Given that this release forms part of a not inexpensive boxset, you would have to be a committed fan indeed to buy the boxset on the basis of this film alone. That said it is a good film with a great transfer, good commentary and perfectly acceptable extras. In fact it's weakest link is the film's audio, which is at least serviceable. I find myself however, quite happily recommending this two disc release of First Blood and will be sorry to return it to it's rightful owners.
First Blood PtII
Not as good as the first release would be my considered opinion here. Neither the film nor the extra's were quite as good, but nonetheless for fans of the film, this is the definitive release, and I still like the (musical) score.

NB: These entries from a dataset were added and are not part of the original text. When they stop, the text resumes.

-- ==== Sys2Proof/Machine/ZlibTokens.lean ====
section
/-! DEFINITION. The meanings of the zlib envelope's tokens (43_zlib_adler.md). The step has already moved BR_POS past the
token's bits. -/

namespace Sys2Proof.Machine

/-- ZLIB_HDR: R302, stripped; CM, FLEVEL and FCHECK are not looked at (R313); with FDICT the dictionary id follows
(R303). -/
def execZlibHdr (_cmf flg : Byte) (s : State) : Answer :=
  if fdict flg then .next { s with seq := .zHdr, phase := .tail }
  else .next { s with seq := .blkHdr, phase := .head }

/-- ZLIB_DICTID: R303, skipped; no dictionary is loaded. -/
def execZlibDictid (_id : Word) (s : State) : Answer := .next { s with seq := .blkHdr, phase := .head }

/-- ADLER32_TRAILER: the compare of R307, the count of R308 against the tile's capacity (44_container.md R366), then the
placement. -/
def execAdler32Trailer (adler : Word) (s : State) : Answer :=
  if adler.toNat ≠ adlerValue s.adlerA s.adlerB then raise .checksumMismatch s
  else if s.outPos ≠ s.outCap then raise .shortOutput s
  else .next { s with seq := .blit, phase := .head }

end Sys2Proof.Machine
end

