-- ==== Sys2Proof/Laws/Decoding.lean ====
section
/-! SUPPORT. What reading a field, a label and a codeword can do. -/

namespace Sys2Proof

open Machine

/-- A field that is read had its bits; what follows it goes on with its value and the bits after it. -/
theorem Machine.field_ok {α : Type} {n : Nat} {bs : Bits} {k : Nat → Bits → Except Reject α} {r : α}
    (h : field n bs k = .ok r) : n ≤ bs.length ∧ k (bitsValue (bs.take n)) (bs.drop n) = .ok r := by
  unfold field at h
  rw [takeBits_eq] at h
  by_cases hn : bs.length < n
  · simp [hn] at h
  · simp only [hn, if_false] at h
    exact ⟨by omega, h⟩

/-- A field is refused for missing bits, or by what follows it. -/
theorem Machine.field_error {α : Type} {n : Nat} {bs : Bits} {k : Nat → Bits → Except Reject α} {r : Reject}
    (h : field n bs k = .error r) :
    (bs.length < n ∧ r = .short) ∨ (n ≤ bs.length ∧ k (bitsValue (bs.take n)) (bs.drop n) = .error r) := by
  unfold field at h
  rw [takeBits_eq] at h
  by_cases hn : bs.length < n
  · simp only [hn, if_true, Except.error.injEq] at h; exact .inl ⟨hn, h.symm⟩
  · simp only [hn, if_false] at h
    exact .inr ⟨by omega, h⟩

theorem Machine.skip_ok {α : Type} {n : Nat} {bs : Bits} {k : Bits → Except Reject α} {r : α}
    (h : skip n bs k = .ok r) : n ≤ bs.length ∧ k (bs.drop n) = .ok r := by
  unfold skip at h
  by_cases hn : bs.length < n
  · simp [hn] at h
  · simp only [hn, if_false] at h
    exact ⟨by omega, h⟩

theorem Machine.skip_error {α : Type} {n : Nat} {bs : Bits} {k : Bits → Except Reject α} {r : Reject}
    (h : skip n bs k = .error r) : (bs.length < n ∧ r = .short) ∨ (n ≤ bs.length ∧ k (bs.drop n) = .error r) := by
  unfold skip at h
  by_cases hn : bs.length < n
  · simp only [hn, if_true, Except.error.injEq] at h; exact .inl ⟨hn, h.symm⟩
  · simp only [hn, if_false] at h
    exact .inr ⟨by omega, h⟩

theorem Machine.getD_mem_or (l : List Nat) (i : Nat) : l.getD i 0 ∈ l ∨ l.getD i 0 = 0 := by
  by_cases h : i < l.length
  · left; rw [List.getD_eq_getElem?_getD, List.getElem?_eq_getElem h]; simp
  · right; rw [List.getD_eq_getElem?_getD, List.getElem?_eq_none (by omega)]; rfl

/-- A codeword that is found takes between 1 and `left` bits, and its symbol is one of the table's (or 0). -/
theorem Machine.decodeFrom_ok {T : Table} {left l c sym : Nat} {bs rest : Bits}
    (h : decodeFrom T left l c bs = .ok (sym, rest)) :
    (∃ n, 1 ≤ n ∧ n ≤ left ∧ rest = bs.drop n ∧ n ≤ bs.length) ∧ (sym ∈ T.sorted ∨ sym = 0) := by
  induction left generalizing l c bs with
  | zero => simp [decodeFrom] at h
  | succ left ih =>
    cases bs with
    | nil => simp [decodeFrom] at h
    | cons b bs =>
      simp only [decodeFrom] at h
      split at h
      · simp only [Except.ok.injEq, Prod.mk.injEq] at h
        obtain ⟨rfl, rfl⟩ := h
        exact ⟨⟨1, le_rfl, by omega, by simp, by simp⟩, getD_mem_or _ _⟩
      · obtain ⟨⟨n, h1, h2, rfl, h4⟩, hs⟩ := ih h
        exact ⟨⟨n + 1, by omega, by omega, by simp, by simp; omega⟩, hs⟩

/-- A decoded symbol takes at least one bit and at most MAX_CODE_LEN (41_huffman.md R173). -/
theorem Machine.decodeSymbol_ok {T : Table} {sym : Nat} {bs rest : Bits} (h : decodeSymbol T bs = .ok (sym, rest)) :
    rest.length < bs.length ∧ bs.length ≤ rest.length + Config.maxCodeLen ∧ (sym ∈ T.sorted ∨ sym = 0) := by
  obtain ⟨⟨n, h1, h2, rfl, h4⟩, hs⟩ := decodeFrom_ok h
  simp only [List.length_drop]
  exact ⟨by omega, by omega, hs⟩

/-- A codeword search fails for a missing bit or for want of a match, and for nothing else. -/
theorem Machine.decodeFrom_error {T : Table} {left l c : Nat} {bs : Bits} {r : Reject}
    (h : decodeFrom T left l c bs = .error r) : r = .short ∨ r = .badSymbol := by
  induction left generalizing l c bs with
  | zero => simp only [decodeFrom, Except.error.injEq] at h; exact .inr h.symm
  | succ left ih =>
    cases bs with
    | nil => simp only [decodeFrom, Except.error.injEq] at h; exact .inl h.symm
    | cons b bs =>
      simp only [decodeFrom] at h
      split at h
      · cases h
      · exact ih h

end Sys2Proof
end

Firstly in relation to Rambo 3, this release is perfectly credible with good audio, good visuals, and good extras. Shame about the movie!As a boxset it is expensive, but surely to those who enjoy the trilogy and all things John J it is pretty much essential I suppose. For me the only real downside was the commentary to First Blood 2 and that none of the films would appear in my personal top ten (although First blood as a singular entity to include extras is a very good release and the best of the bunch). Personal opinion aside this set has much to recommend it by, and were it a third of the price, even I might consider buying it.